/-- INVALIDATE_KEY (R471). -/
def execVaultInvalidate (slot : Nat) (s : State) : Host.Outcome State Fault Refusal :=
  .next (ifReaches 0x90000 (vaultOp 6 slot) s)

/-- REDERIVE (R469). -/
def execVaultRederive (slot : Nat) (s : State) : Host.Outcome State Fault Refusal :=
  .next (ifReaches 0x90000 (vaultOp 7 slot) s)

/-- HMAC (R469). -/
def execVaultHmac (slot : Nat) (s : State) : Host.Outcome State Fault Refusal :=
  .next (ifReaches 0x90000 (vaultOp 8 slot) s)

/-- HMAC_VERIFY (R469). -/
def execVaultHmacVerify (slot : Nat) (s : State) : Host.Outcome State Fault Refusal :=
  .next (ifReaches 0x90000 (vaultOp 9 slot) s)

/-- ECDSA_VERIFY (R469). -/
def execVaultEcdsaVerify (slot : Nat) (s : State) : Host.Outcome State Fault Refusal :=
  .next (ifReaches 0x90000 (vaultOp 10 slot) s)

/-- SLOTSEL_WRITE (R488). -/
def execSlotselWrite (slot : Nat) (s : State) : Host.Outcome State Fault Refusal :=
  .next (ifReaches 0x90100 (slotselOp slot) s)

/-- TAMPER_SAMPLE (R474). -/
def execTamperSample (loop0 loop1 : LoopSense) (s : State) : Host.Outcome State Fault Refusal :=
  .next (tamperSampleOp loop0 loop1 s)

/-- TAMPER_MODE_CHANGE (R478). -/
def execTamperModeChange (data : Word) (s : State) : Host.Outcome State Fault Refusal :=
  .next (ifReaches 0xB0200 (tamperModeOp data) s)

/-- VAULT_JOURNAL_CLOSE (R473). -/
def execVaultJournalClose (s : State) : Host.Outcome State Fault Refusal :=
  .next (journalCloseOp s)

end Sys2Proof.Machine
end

● ● ● ●

For each record above, write it out again exactly.

/-- INVALIDATE_KEY (R471). -/
def execVaultInvalidate (slot : Nat) (s : State) : Host.Outcome State Fault Refusal :=
  .next (ifReaches 0x90000 (vaultOp 6 slot) s)

/-- REDERIVE (R469). -/
def execVaultRederive (slot : Nat) (s : State) : Host.Outcome State Fault Refusal :=
  .next (ifReaches 0x90000 (vaultOp 7 slot) s)

/-- HMAC (R469). -/
def execVaultHmac (slot : Nat) (s : State) : Host.Outcome State Fault Refusal :=
  .next (ifReaches 0x90000 (vaultOp 8 slot) s)

/-- HMAC_VERIFY (R469). -/
def execVaultHmacVerify (slot : Nat) (s : State) : Host.Outcome State Fault Refusal :=
  .next (ifReaches 0x90000 (vaultOp 9 slot) s)

/-- ECDSA_VERIFY (R469). -/
def execVaultEcdsaVerify (slot : Nat) (s : State) : Host.Outcome State Fault Refusal :=
  .next (ifReaches 0x90000 (vaultOp 10 slot) s)

/-- SLOTSEL_WRITE (R488). -/
def execSlotselWrite (slot : Nat) (s : State) : Host.Outcome State Fault Refusal :=
  .next (ifReaches 0x90100 (slotselOp slot) s)

/-- TAMPER_SAMPLE (R474). -/
def execTamperSample (loop0 loop1 : LoopSense) (s : State) : Host.Outcome State Fault Refusal :=
  .next (tamperSampleOp loop0 loop1 s)

/-- TAMPER_MODE_CHANGE (R478). -/
def execTamperModeChange (data : Word) (s : State) : Host.Outcome State Fault Refusal :=
  .next (ifReaches 0xB0200 (tamperModeOp data) s)

/-- VAULT_JOURNAL_CLOSE (R473). -/
def execVaultJournalClose (s : State) : Host.Outcome State Fault Refusal :=
  .next (journalCloseOp s)

end Sys2Proof.Machine
end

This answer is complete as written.